Но в этой каторжной рутине беженец нашёл свою стратегию, свою маленькую, тихую войну за место в этом мире. Он стал «невидимкой». Научился двигаться быстро и бесшумно, не привлекать к себе внимания, сливаться с интерьером — со стенами, бочками, тенями в уголках. Он опускал взгляд, когда на него смотрели, сутулил плечи, делаясь меньше, незначительнее. И в этой роли слуги, мебели, части хозяйственного инвентаря, юноша получил уникальную возможность — слушать.

Корчма «У Золотого льва» была для него не просто местом работы. Она была лингвистическим университетом, живой лабораторией языка. И преподаватели в ней были суровыми и не знающими пощады.

Солдаты у стены были кафедрой военного дела и грубого юмора. Их речь — отрывистая, рубленая, усыпанная непонятными пока армейскими терминами и сальными шутками. Моя пол под их столом, затаив дыхание, ловил обрывки фраз: «…der König…» (король), «…Österreich…» (Австрия), «…Marsch…» (марш), «…Kanonen…» (пушки). Слова, как гвозди, вбивались в память. Слышал названия городов, имена офицеров, проклятия, которые они швыряли друг в друга. Учился не только словам, но и интонации — тому, как можно одним гортанным восклицанием выразить и презрение, и одобрение, и угрозу.

Крестьяне, приходившие вечерами пропустить кружку-другую горького пива, были носителями языка земли. Их речь была медлительной, вязкой, как патока. Они коверкали слова, говорили «Appel» вместо «Apfel» (яблоко), а их «r» звучало так, будто они полоскали горло. Их язык был полон диалектизмов, простым и конкретным, привязанным к вещам, которые можно потрогать, увидеть, съесть. «Pflug» (плуг), «Acker» (поле), «Korn» (зерно), «Schwein» (свинья). Николаус, разнося им еду или убирая пустые кружки, мысленно повторял эти слова, связывая их с образами.

И был ещё один преподаватель, самый важный и неожиданный. Служанка Грета. Немолодая уже женщина, с лицом, испещрённым морщинами, как картой всей её нелегкой жизни, и руками, красными от постоянной работы в воде.
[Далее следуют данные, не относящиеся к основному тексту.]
/-- For PhaseAdvanceIsCompareAndClear, TickReadsAreInRange, IndexWrapsWhenStepsDoNotDivide, NothingOverflows and
NoDivisorIsZero: T5 with period 2, at phase 15 past the last whole interval, at phase 14 before it, and the wrap. -/
theorem test_witness_breathing_t5 : t5.WF ∧ Breathing t5 ⟨true, 2, 15, 0⟩ ∧ 15 < cycleLength t5 ⟨true, 2, 15, 0⟩ ∧
    interval t5 ⟨true, 2, 15, 0⟩ * t5.STEPS ≤ 15 ∧ 14 < interval t5 ⟨true, 2, 15, 0⟩ * t5.STEPS ∧
    (15#32).toNat + 1 = cycleLength t5 ⟨true, 2, 15, 0⟩ :=
  ⟨by decide, ⟨by decide, by decide, by decide⟩, by decide, by decide, by decide, by decide⟩

/-- For IndexWrapsWhenStepsDoNotDivide's last clause: in T8 STEPS divides every cycle. -/
theorem test_witness_breathing_t8 : t8.WF ∧ Breathing t8 ⟨true, 1, 7, 1⟩ ∧ 7 < cycleLength t8 ⟨true, 1, 7, 1⟩ ∧
    t8.STEPS ∣ cycleLength t8 ⟨true, 1, 7, 1⟩ :=
  ⟨by decide, ⟨by decide, by decide, by decide⟩, by decide, by decide⟩

/-- For CorrectIsMonotone, ScaleIsLinear and EmitRange: T8 at the ends of its correction table; T5 has CORR_MAX = DUTY_MAX. -/
theorem test_witness_fixed_point : t8.WF ∧ 0 ≤ 10 ∧ 10 < t8.N ∧ 100 ≤ t8.CORR_MAX ∧ t5.WF ∧ t5.CORR_MAX = t5.DUTY_MAX := by
  decide

/-- For IgnoredCommandChangesNothing: STOP of channel C is ignored. -/
theorem test_witness_ignored : ∃ t, exec (.stop Config.cfg.C) live = .next t ∧ t.outcome ≠ .done := by
  refine ⟨_, rfl, ?_⟩
  simp [stopOn, channelCause_illegal (Nat.lt_irrefl _), perform_ignored, ignored]

/-- For RecordFieldsChangeOnlyByTheirCommands: STOP clears `active` of channel 0 and the hypotheses hold. -/
theorem test_witness_record : ∃ t b, exec (.stop 0) live = .next t ∧ live.channels[0]? = some liveChannel ∧
    t.channels[0]? = some b ∧ b.active ≠ liveChannel.active := by
  have h0 := test_channel_0_legal
  have hl : 0 < live.channels.length := by rw [test_live_records]; exact h0
  refine ⟨_, { liveChannel with active := false }, rfl, test_live_channel, ?_, by decide⟩
  simp [stopOn, channelCause_legal h0, perform_done, switchOff, test_live_channel]

/-- For SinkFrame: STOP of channel 0 does not write channel 1. -/
theorem test_witness_sink : live.channels.length = Config.cfg.C ∧ (∃ t, exec (.stop 0) live = .next t) ∧
    mayWriteSink Config.cfg live (.stop 0) 1 = false := ⟨test_live_records, ⟨_, rfl⟩, rfl⟩

/-- For RunningChangesOnlyByItsCommands and DriverEdgesFollowTheCommands: START raises `running`, INIT drops it. -/
theorem test_witness_running : (∃ t, exec (.start 0 1 0) idle = .next t ∧ t.running ≠ idle.running ∧ t.outcome = .done) ∧
    ∃ t, exec .init live = .next t ∧ t.running ≠ live.running := by
  constructor
  · refine ⟨_, rfl, ?_⟩
    rw [startOn, startCause_legal test_channel_0_legal (by decide) test_table_0_legal, perform_done]
    exact ⟨by decide, rfl⟩
  · refine ⟨_, rfl, ?_⟩
    simp [initOn, initEffect, live]

/-- For ReservedWordIsIgnored, EveryWordAnswersOnce and PendingTickGoesFirst: both forms of a free cycle, the second being the
state that `withFetchWord` builds. -/
theorem test_witness_free_cycle : FreeCycle idle ∧ FreeCycle (State.reset.withFetchWord 32 0x50000000) ∧
    FreeCycle { idle with tickPending := true, env := [.free, .free] } :=
  ⟨⟨rfl, .inl rfl⟩, ⟨rfl, .inr ⟨_, rfl⟩⟩, ⟨rfl, .inr ⟨_, rfl⟩⟩⟩

/-- For StepRunsTheDecodedCommand, EveryWordAnswersOnce: `idle` has the TICK word on its port and nothing pending. -/
theorem test_witness_accept : idle.rst = false ∧ idle.tickPending = false ∧ idle.cmdPort = some 0x50000000#32 ∧
    decode 0x50000000#32 = .instr .tick ∧ idle.env = [] ∧ { idle with env := [.free] }.env = .free :: [] := by decide

/-- For PendingTickGoesFirst and HostWordIsHeld: a tick pending beside a waiting word. -/
theorem test_witness_pending : idle.rst = false ∧ { idle with tickPending := true }.env = [] ∧ (latchTick idle).tickPending = true ∧
    { idle with env := [.present 0#32] }.cmdPort = some 0x50000000#32 ∧
    { live with env := [.present 0#32] }.cmdPort = none := by decide

/-- For TickPulsesMerge, ResetLeavesResetState, ResetDuringEventKeepsAPrefix: the moves they speak of. -/
theorem test_witness_moves : live.rst = false ∧ { live with env := [.pulse, .pulse] }.env = .pulse :: [.pulse] ∧
    { live with env := [.reset] }.env = .reset :: [] ∧ { idle with env := [.resetDuring 1] }.env = .resetDuring 1 :: [] := by
  decide

/-- For IdleBlockWaits, clause by clause. -/
theorem test_witness_waits : live.rst = false ∧ live.env = [] ∧ live.tickPending = false ∧ live.cmdPort = none ∧
    { live with env := [.free] }.env = .free :: [] := by decide

/-- For MalformedConfigurationIsRefused: both kinds of record. -/
theorem test_witness_config : ¬ { t5 with TABLE_BASE := 4 }.WF ∧ t5.WF := by decide

/-- For InvariantsKeptByEveryStep, SinkHoldsTheLastWrite and SinkStaysCanonical. -/
theorem test_witness_step : Inv Config.cfg idle ∧ idle.sink.wf ∧ ∃ t, step idle = .next t :=
  ⟨test_idle_inv, List.Pairwise.nil, _, rfl⟩

/-- For CommandsReadNoObservation and StepsReadNoObservation: two states that differ in every observation. -/
theorem test_witness_same_block : SameBlock live
    { live with sink := [(0, 7)], trace := [⟨0, 7⟩], responses := [true], outcome := .ignTable, beforeReset := [⟨0, 1⟩] } :=
  ⟨rfl, rfl, rfl, rfl, rfl, rfl⟩

/-- The block in a cycle with `rst_i = 1`, a word waiting. -/
def heldInReset : State := { State.reset with rst := true, cmdPort := some 0x50000000#32 }

/-- For ResetHoldsTheBlock, clause by clause: the level held, the level risen in an event, the level falling. -/
theorem test_witness_held : heldInReset.rst = true ∧ { heldInReset with env := [.reset] }.env = .reset :: [] ∧
    (idle.rst = false ∧ { idle with env := [.resetDuring 0] }.env = .resetDuring 0 :: []) ∧
    (∀ rest, heldInReset.env ≠ .reset :: rest) :=
  ⟨rfl, rfl, ⟨rfl, rfl⟩, fun _ h => by cases h⟩

theorem test_heldInReset_inv : Inv Config.cfg heldInReset where
  records := test_idle_inv.records
  running_eq := test_idle_inv.running_eq
  breathing := test_idle_inv.breathing
  stored := test_idle_inv.stored
  legal := test_idle_inv.legal
  legalBefore := test_idle_inv.legalBefore
  sink_eq := rfl
  held := fun _ => ⟨rfl, rfl, rfl, fun _ => rfl, rfl, rfl⟩

end Sys2Proof.Tests
end

section
/-! One event by the state it starts from (15_interfaces.md R42 to R47): what every command leaves for the response, what
the waiting word and the pending tick do in a free cycle, and the two statements of the interface family that rest on them. -/

namespace Sys2Proof.Machine

/-! The frame of every command -/

/-- Every command is the answer `finish` on a state whose ports and responses are untouched. -/
theorem commandOn_eq_finish (k : Config) (i : Instr) (s : State) :
    ∃ cause u, commandOn k i s = finish cause u ∧ SamePorts s u ∧ u.responses = s.responses := by
  obtain ⟨cause, f, command, -, effects⟩ := commandOn_cases k i s
  rcases perform_cases cause f s with ⟨-, performed⟩ | ⟨-, stopped⟩
  · refine ⟨.done, f s, command.trans performed, ?_⟩
    rcases effects with ⟨-, -, rfl⟩ | ⟨-, -, rfl⟩ | ⟨-, -, rfl⟩ | ⟨c, p, t, -, -, rfl⟩ | ⟨c, -, -, rfl⟩ |
      ⟨c, -, -, rfl⟩ | ⟨c, pc, -, -, rfl⟩
    · exact ⟨by constructor <;> simp [initEffect], by simp [initEffect]⟩
    · exact ⟨⟨rfl, rfl, rfl, rfl, rfl⟩, rfl⟩
    · exact ⟨by constructor <;> simp, by simp⟩
    · exact ⟨⟨rfl, rfl, rfl, rfl, rfl⟩, rfl⟩
    · exact ⟨by constructor <;> simp [switchOff], by simp [switchOff]⟩
    · exact ⟨⟨rfl, rfl, rfl, rfl, rfl⟩, rfl⟩
    · exact ⟨⟨rfl, rfl, rfl, rfl, rfl⟩, rfl⟩
  · exact ⟨cause, s, command.trans stopped, ⟨rfl, rfl, rfl, rfl, rfl⟩, rfl⟩

theorem commandOn_samePorts (k : Config) (i : Instr) (s : State) : SamePorts s (commandOn k i s) := by
  obtain ⟨cause, u, command, ⟨pending, rst, port, env, before⟩, -⟩ := commandOn_eq_finish k i s
  rw [command]
  exact ⟨pending, rst, port, env, before⟩

/-- Every command appends one response, `running` in the state it leaves (R44). -/
theorem commandOn_responses (k : Config) (i : Instr) (s : State) :
    (commandOn k i s).responses = s.responses ++ [(commandOn k i s).running] := by
  obtain ⟨cause, u, command, -, kept⟩ := commandOn_eq_finish k i s
  rw [command, finish_responses, finish_running, kept]

/-! The tick of the pin -/

theorem tickPinOn_responses (k : Config) (s : State) : (tickPinOn k s).responses = s.responses :=
  tickEffect_responses k s

/-- The pin's tick is the TICK command without its response (R44, R45). -/
theorem tickPinOn_eq_tickOn (k : Config) (s : State) :
    tickPinOn k s = { tickOn k s with responses := s.responses } := by
  simp only [tickPinOn, tickOn, finish, ← tickEffect_responses k s]

/-! An accepted word -/

theorem performWord_of_instr {run : Executor} {w : Word} {i : Instr} (decoded : decode w = .instr i) (s : State) :
    performWord run w s = run i { s with cmdPort := none } := by
  rw [performWord, decoded]

theorem performWord_of_reserved {run : Executor} {w : Word} {r : Reserved} (decoded : decode w = .reserved r)
    (s : State) : performWord run w s = .next (ignored .ignReserved { s with cmdPort := none }) := by
  rw [performWord, decoded]; rfl

/-- An accepted word, command or reserved, leaves the port and is answered once (R42, R44, R85). -/
theorem performWord_answers (w : Word) (s : State) :
    ∃ t, performWord exec w s = .next t ∧ t.cmdPort = none ∧ t.responses = s.responses ++ [t.running] := by
  cases decoded : decode w with
  | instr i =>
    refine ⟨_, (performWord_of_instr decoded s).trans (exec_eq i _), ?_, ?_⟩
    · exact (commandOn_samePorts _ i _).cmdPort
    · exact commandOn_responses _ i _
  | reserved r => exact ⟨_, performWord_of_reserved decoded s, rfl, rfl⟩

/-! A step in a free cycle -/

/-- In a free cycle the pending tick is performed, whatever waits on the port (R47). -/
theorem step_of_pendingTick {s : State} (free : FreeCycle s) (pending : s.tickPending = true) :
    step s = .next (tickPinOn Config.cfg { s with tickPending := false, env := s.env.tail }) := by
  rw [step_of_freeCycle free]
  exact if_pos pending

/-- In a free cycle with no tick pending the waiting word is accepted (R42). -/
theorem step_of_waitingWord {s : State} {w : Word} (free : FreeCycle s) (noTick : s.tickPending = false)
    (waiting : s.cmdPort = some w) : step s = performWord exec w { s with env := s.env.tail } := by
  rw [step_of_freeCycle free, arbitrate, if_neg (by simp [noTick])]
  simp only [waiting]

/-! The statements -/

/-- Settles O15: every command word goes through `finish`, a reserved word through `ignoreCommand`, the pin's tick through
neither. -/
theorem everyWordAnswersOnce : Obligations.EveryWordAnswersOnce := by
  refine ⟨fun w s free noTick waiting => ?_, fun s free pending => ?_, fun i s => ?_⟩
  · obtain ⟨t, accepted, port, answered⟩ := performWord_answers w { s with env := s.env.tail }
    exact ⟨t, (step_of_waitingWord free noTick waiting).trans accepted, port, answered⟩
  · exact ⟨_, step_of_pendingTick free pending, tickPinOn_responses _ _⟩
  · exact ⟨_, exec_eq i s, commandOn_responses _ i s⟩

/-- Settles O38: the step is the pin's tick, which differs from the TICK command in the response alone and leaves the port,
so that the word is accepted when the next cycle is free. -/
theorem pendingTickGoesFirst : Obligations.PendingTickGoesFirst := by
  intro s free pending
  have ports := commandOn_samePorts Config.cfg .tick { s with tickPending := false, env := s.env.tail }
  refine ⟨by simp [cmdReady, pending], _, _, exec_eq .tick _, step_of_pendingTick free pending,
    tickPinOn_eq_tickOn _ _, ports.tickPending, ports.cmdPort, ports.env, fun w i waiting decoded freeNext => ?_⟩
  rw [step_of_waitingWord freeNext ports.tickPending (ports.cmdPort.trans waiting), performWord_of_instr decoded]

end Sys2Proof.Machine
end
Именно она, видя его молчаливые, неуклюжие попытки что-то сделать, стала первым проводником.

Всё началось с малого. Однажды утром, когда Николаус пытался растолковать повару, немому от рождения громиле, что нужно ещё дров, тыча пальцем в печь и изображая рубящие движения, Грета, проходя мимо, спокойно сказала:

«Er braucht mehr Holz, Klaus.» (Ему нужно больше дров, Клаус).

И потом, повернувшись к Николаусу, медленно и четко повторила: «Holz. Das ist Holz.» (Дрова. Это — дрова).

Смотрел на неё, и в глазах, должно быть, вспыхнула такая искренняя, такая жадная благодарность, что она на мгновение смутилась. С той минуты между ними установилась странная, безмолвная договорённость.

Грета стала тайным благодетелем. Когда он, пытаясь попросить хлеба, произносил нечто невразумительное, она поправляла, не глядя, будто между делом: «Nicht «Brod». «Das Brot».» (Не «Хлеп». «Хлеб»). Она указывала на предметы и называла их: «Tisch» (стол), «Bank» (скамья), «Messer» (нож), «Löffel» (ложка). Учила простейшим фразам: «Gib mir das» (Дай мне это), «Ich verstehe nicht» (Я не понимаю), «Danke» (Спасибо).

Её мотивация была простой и человеческой. Женщина видела в нём не чужака, а «armen stummen Tropf» — бедного немого недотёпу, сироту, которого жизнь и судьба обидели больше, чем её саму. Человеческая жалость была той питательной средой, в которой проросли первые ростки его нового языка. Подкармливала тайком — то краюхой хлеба, то миской похлёбки пожирнее, скуля при этом:

— Du bist nur Haut und Knochen, Junge… (Ты только кожа да кости, парень…).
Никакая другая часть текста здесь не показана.